Hi Tamas,tomitank wrote: ↑Sun Jan 03, 2021 5:45 pmI did the same, but this is a gradient descent. Uses the derivative of error for the (weights update) direction. It just assigns a coefficient. eg: when the coefficient is zero the don't change the weight. I don't think that would have a different name. Backpropagation is another thing. There may be some specialized word to this, but not backpropagation. I think it's also called gradient descent.jstanback wrote: ↑Sun Jan 03, 2021 5:05 pmWhen I did gradient-descent, for each position I tweaked every parameter a bit and ran the evaluation to compute the gradient gParam = dEval/dParam. Then I adjusted each parameter by lr*gParam where lr is the learn rate. For 1000 parameters this required doing 1000 evaluations for each training position. I know there are more efficient methods, but that's what I was doing.
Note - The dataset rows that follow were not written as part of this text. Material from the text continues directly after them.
-- ==== Sys2Proof/Laws/PerInstr.lean ====
section
/-! SUPPORT. For every instruction: its word, with either chain bit, decodes to it. -/

set_option Elab.async false

namespace Sys2Proof.Laws.Coding

/-- Decoding the word of an instruction gives the instruction back (R252, R265 to R276). -/
def Statement (i : Instr) : Prop := ∀ (w : BitVec 32) (k : Bool), encode i = some w → decodeWord (withChain k w) = some i

theorem major0 {w : BitVec 32} (h : fld w 27 4 = 0#4) : decodeWord w = decodeMajor0 w := by
  unfold decodeWord; rw [h]; rfl

theorem major1 {w : BitVec 32} (h : fld w 27 4 = 1#4) : decodeWord w = decodeMajor1 w := by
  unfold decodeWord; rw [h]; rfl

theorem major2 {w : BitVec 32} (h : fld w 27 4 = 2#4) : decodeWord w = decodeMajor2 w := by
  unfold decodeWord; rw [h]; rfl

theorem major3 {w : BitVec 32} (h : fld w 27 4 = 3#4) : decodeWord w = decodeMajor3 w := by
  unfold decodeWord; rw [h]; rfl

theorem major4 {w : BitVec 32} (h : fld w 27 4 = 4#4) : decodeWord w = decodeMajor4 w := by
  unfold decodeWord; rw [h]; rfl

theorem major5 {w : BitVec 32} (h : fld w 27 4 = 5#4) : decodeWord w = decodeMajor5 w := by
  unfold decodeWord; rw [h]; rfl

theorem major6 {w : BitVec 32} (h : fld w 27 4 = 6#4) : decodeWord w = decodeMajor6 w := by
  unfold decodeWord; rw [h]; rfl

theorem major7 {w : BitVec 32} (h : fld w 27 4 = 7#4) : decodeWord w = decodeMajor7 w := by
  unfold decodeWord; rw [h]; rfl

theorem major8 {w : BitVec 32} (h : fld w 27 4 = 8#4) : decodeWord w = decodeMajor8 w := by
  unfold decodeWord; rw [h]; rfl

theorem major9 {w : BitVec 32} (h : fld w 27 4 = 9#4) : decodeWord w = decodeMajor9 w := by
  unfold decodeWord; rw [h]; rfl

theorem major10 {w : BitVec 32} (h : fld w 27 4 = 10#4) : decodeWord w = decodeMajor10 w := by
  unfold decodeWord; rw [h]; rfl

theorem major11 {w : BitVec 32} (h : fld w 27 4 = 11#4) : decodeWord w = decodeMajor11 w := by
  unfold decodeWord; rw [h]; rfl

theorem major12 {w : BitVec 32} (h : fld w 27 4 = 12#4) : decodeWord w = decodeMajor12 w := by
  unfold decodeWord; rw [h]; rfl

theorem major13 {w : BitVec 32} (h : fld w 27 4 = 13#4) : decodeWord w = decodeMajor13 w := by
  unfold decodeWord; rw [h]; rfl

theorem major14 {w : BitVec 32} (h : fld w 27 4 = 14#4) : decodeWord w = decodeMajor14 w := by
  unfold decodeWord; rw [h]; rfl

theorem major15 {w : BitVec 32} (h : fld w 27 4 = 15#4) : decodeWord w = decodeMajor15 w := by
  unfold decodeWord; rw [h]; rfl
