/-! ## Hypotheses that are met: the words -/

theorem meets_IntegerWords : Meets (.add 1 0 2 0x81) (fun c _ => c.SrcOk 2 ∧ c.SrcOk 0x81) :=
  met lane group program rfl ⟨src_ok _ _ rfl (by decide), src_ok _ _ rfl (by decide)⟩
/-- A latch destination and latch sources that the run has written. -/
theorem meets_IntegerWords_latch : Meets (.sub 3 1 0x43 0x48) (fun c _ => c.SrcOk 0x43 ∧ c.SrcOk 0x48) :=
  met { lane with lOk := 8 } group program rfl ⟨⟨by decide, by decide, by simp [Ctx.badWord, ctx, lane, placeLg]⟩, ⟨by decide, by decide, by simp [Ctx.badWord, ctx, lane, placeLg]⟩⟩
theorem meets_ImmediateWords : Meets (.bfi 63 0 0xC0 7 31) (fun c _ => c.DstOk 0 63 ∧ c.SrcOk 0xC0) :=
  met lane group program rfl ⟨by decide, src_ok _ _ rfl (by decide)⟩
theorem meets_FpBinaryWords : Meets (.faddBf16x2 1 0 2 3) (fun c _ => c.SrcOk 2 ∧ c.SrcOk 3) :=
  met lane group program rfl ⟨src_ok _ _ rfl (by decide), src_ok _ _ rfl (by decide)⟩
theorem meets_FpUnaryWords : Meets (.flog2 1 0 2 2) (fun c _ => c.SrcOk 2) := met lane group program rfl (src_ok _ _ rfl (by decide))
theorem meets_FusedWords : Meets (.imadHi 3 1 2 3 1) (fun c _ => c.SrcOk 2 ∧ c.SrcOk 3 ∧ c.DstOk 1 3) :=
  met { lane with lOk := 8 } group program rfl ⟨src_ok _ _ rfl (by decide), src_ok _ _ rfl (by decide), by decide⟩
theorem meets_CompareWords : Meets (.fcmp 7 7 2 3) (fun c _ => c.SrcOk 2 ∧ c.SrcOk 3) ∧ Meets (.ptest 2 7 0) (fun _ _ => True) :=
  ⟨met lane group program rfl ⟨src_ok _ _ rfl (by decide), src_ok _ _ rfl (by decide)⟩, met lane group program rfl trivial⟩
theorem meets_MoveWords :
    Meets (.lih 31 0) (fun c _ => c.RegOk 31) ∧
    Meets (.cvt 4 0 0 0x5A) (fun c _ => c.SrcOk 0 ∧ (cvtReadsD 0x5A = true → c.DstOk 0 4) ∧
      (cvtDesc 0x5A = true → (Desc.of ((c.kr (bits (0x5A#8) 4 4)).toNat % 2 ^ 32)).valid = true)) ∧
    Meets (.cvt 4 0 0 0x44) (fun c _ => c.SrcOk 0 ∧ (cvtReadsD 0x44 = true → c.DstOk 0 4) ∧
      (cvtDesc 0x44 = true → (Desc.of ((c.kr (bits (0x44#8) 4 4)).toNat % 2 ^ 32)).valid = true)) :=
  ⟨met lane group program rfl (by decide),
   met lane { group with k := [(5, 0x107098)] } program rfl ⟨src_ok _ _ rfl (by decide), by decide, by decide⟩,
   met lane group program rfl ⟨src_ok _ _ rfl (by decide), by decide, by decide⟩⟩
/-- An exchange by a lane number read from a register. -/
theorem meets_MoveWords_shfl : Meets (.shfl 3 0 2 1 3 31) (fun c _ => c.RegOk 31 ∧ c.SrcAtOk (fun j =>
    if j + (c.v 31 j).toNat % 32 ≤ 31 then j + (c.v 31 j).toNat % 32 else j) 2) :=
  met lane group program rfl ⟨by decide, by decide, by decide, by simp [Ctx.badWord, ctx, lane, placeLg]⟩
theorem meets_LaneControlWords :
    Meets (.rgnPf 2) (fun c _ => ((List.range 64).filter (c.kr 2).getLsbD).length ≤ 32) ∧
    Meets (.rgrow 0) (fun c _ => c.lg.hnd = false ∧ 64 + 32 * 0 ≤ c.lg.alloc) ∧
    Meets (.rgrow 6) (fun c _ => c.lg.hnd = false ∧ c.lg.alloc < 64 + 32 * 6) ∧
    Meets (.ldX 3 0 3) (fun c _ => ∀ j ∈ c.lanes, c.idxOk 3 j = true ∧ c.badWord (c.idxReg 3 j, j) = false) ∧
    Meets (.stX 3 7) (fun c _ => (∀ j ∈ c.lanes, c.idxOk 3 j = true) ∧ c.SrcOk 7) :=
  ⟨met lane { group with k := [(2, 0xFFFFFFFF)] } program rfl (by decide), met lane group program rfl (by decide),
   met lane group program rfl (by decide), met { lane with x := [(3, ⟨0, 64⟩)] } group program rfl (by decide),
   met { lane with x := [(3, ⟨0, 64⟩)] } group program rfl ⟨by decide, src_ok _ _ rfl (by decide)⟩⟩
theorem meets_LaneControlWords_more :
    Meets (.rgnPf 31) (fun c _ => 32 < ((List.range 64).filter (c.kr 31).getLsbD).length ∧
      ∀ r, r < 64 → (c.kr 31).getLsbD r = true → r < c.lg.alloc → c.RegOk r) ∧
    Meets (.rgrow 6) (fun c _ => c.lg.hnd = true) ∧
    Meets (.rgrow 6) (fun c _ => c.lg.hnd = false ∧ c.lg.alloc < 64 + 32 * 6 ∧ c.lg.grown ≠ some (64 + 32 * 6)) ∧
    Meets (.rgrow 6) (fun c _ => c.lg.hnd = false ∧ c.lg.alloc < 64 + 32 * 6 ∧ c.lg.grown = some (64 + 32 * 6)) :=
  ⟨met lane { group with k := [(31, 0x1FFFFFFFF)] } program rfl (by decide), met { lane with hnd := true } group program rfl (by decide),
   met lane group program rfl (by decide), met { lane with grown := some 256 } group program rfl (by decide)⟩
theorem meets_SourceForms : (0 : Nat) < 32 ∧ (31 : Nat) < 32 := by decide
theorem meets_SourceTraps :
    (let c := ctx lane group program
     c.sn.bad = [] ∧ (0x43#8).toNat / 64 = 1 ∧ (0x43#8).toNat % 64 < 4 ∧ c.sn.lOk.getLsbD 3 = false) ∧
    (let c := ctx { lane with x := [(0, ⟨0, 0⟩)] } group program
     c.sn.bad = [] ∧ (0x44#8).toNat / 64 = 1 ∧ 4 ≤ (0x44#8).toNat % 64 ∧ maskOf (c.lanes.filter fun j => !c.idxOk 0 j) ≠ 0) ∧
    (let c := ctx { lane with bad := [64] } group program
     maskOf (c.lanes.filter fun j => c.badWord (2, j)) ≠ 0 ∧ ∀ j ∈ c.lanes, c.badWord (3, j) = false) := by decide
theorem meets_SourceTraps_other : (ctx lane group program).SrcOk 3 ∧ (ctx { lane with bad := [64] } group program).SrcOk 3 :=
  ⟨src_ok _ _ rfl (by decide), by decide, by decide, by decide⟩
theorem meets_IllegalWords : (encode (.add 4 1 0 0)).isSome = true ∧ wellFormed (.add 4 1 0 0) = false ∧
    (small lane group program).ctx?.isSome = true ∧ State.reset.ctx?.isNone = true := by decide

/-- A mask that names a register whose word in lane 0 fails its code, within the allocation. -/
theorem meets_LaneControlWords_poison :
    Meets (.rgnPf 31) (fun c _ => maskOf (c.lanes.filter fun j => (List.range 64).any fun r =>
      (c.kr 31).getLsbD r && decide (r < c.lg.alloc) && c.badWord (r, j)) ≠ 0) :=
  met { lane with bad := [2016] } { group with k := [(31, 0x8000000000000000)] } program rfl (by decide)

/-- An access of the lane group under way: a load, a load-acquire, a store. -/
def loading : Access :=
  { lg := 2, wg := 1, core := 0, bank := 0, vf := 0, part := 0, kind := .load, ctr := 3, d := 9, size := 4, fpc := 0, seq := 7,
    lanes := [{ lane := 0, va := placeAt, pa := placeAt, kid := 1, agent := 0 }] }
def behind (x : Access) (l : Lg := lane) (w : Wg := group) (p : Launch := program) : State :=
  { small l w p with accs := [(7, x)], nseq := 8 }
def acquire : Access := { loading with kind := .acq, acqr := true }
theorem behind_ctx (x : Access) (l : Lg) (w : Wg) (p : Launch) (h : l.wg = 1) (hw : w.launch = 0) :
    (behind x l w p).ctx? = some (ctx l w p) := small_ctx l w p h hw
/-- No lane active; a launch of restartable workgroups; staged words on a line that an engine owns. -/
def noLanes : Lg := { lane with em := 0 }
def restartable : Launch := { program with words := program.words.set 1 (1#64 <<< 27), rst := true }
def staging : Wg := { group with k := [(2, 0x100000)], staged := [(placeAt, 1)] }
def engineHolds (l : Lg := lane) : State := { small l staging restartable with dir := [(8192, { lock := some 9 })] }
theorem engineHolds_ctx : (engineHolds).ctx? = some (ctx lane staging restartable) := small_ctx lane staging restartable rfl rfl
The method I'm using now just does one evaluation for each training position but keeps a count for each parameter that gets used when evaluating the position. Since white and black use the same eval terms the count is incremented for white and decremented for black. For example, if a position has 8 white pawns and 6 black pawns then the count for pawn_material would be +2. If the game result was 1.0 (win for white) and the eval was 0 centipawns (which gets converted to 0.5 expected win-fraction) then the error is 0.5-1.0 = -0.5 and I increase pawn_material by 2*lr*0.5. I'm using a learn rate of about 1e-3, so in this case pawn_material would be increased by only 1e-3 centipawns for this single position. But at a rate of 250K positions per second the eval terms converge quite quickly.
John
Apart from that it’s irrelevant, the point is that you understand what you’re doing.
-Tamás
Yes, it may amount to exactly the same thing, but it somehow seems different to me. I adopted this technique after experimenting with a tiny NN and learning to back-propogate. I realized that I could update the weights for an HCE exactly as is done for a single node of a NN except that I could eliminate using the derivative of the activation function since the HCE is just a linear sum of weights. Anyway, compared to my previous approact it sped up the tuning by a factor of 1000 and also made the tuning function much simpler. I have a method for using non-integer "counts" for some eval terms. For example I have a single value for king-safety and calculate a floating point scaling factor during the eval based on number enemy threats. The eval gets updated by scale*king_safety and the "count" for king_safety gets incremented by scale. It might actually be better to have separate terms for every possible number of enemy threats and let the training come up with the weight for each term. I did this initially to derive an appropriate scaling function, but I kind of like having a smoothly scaled feature.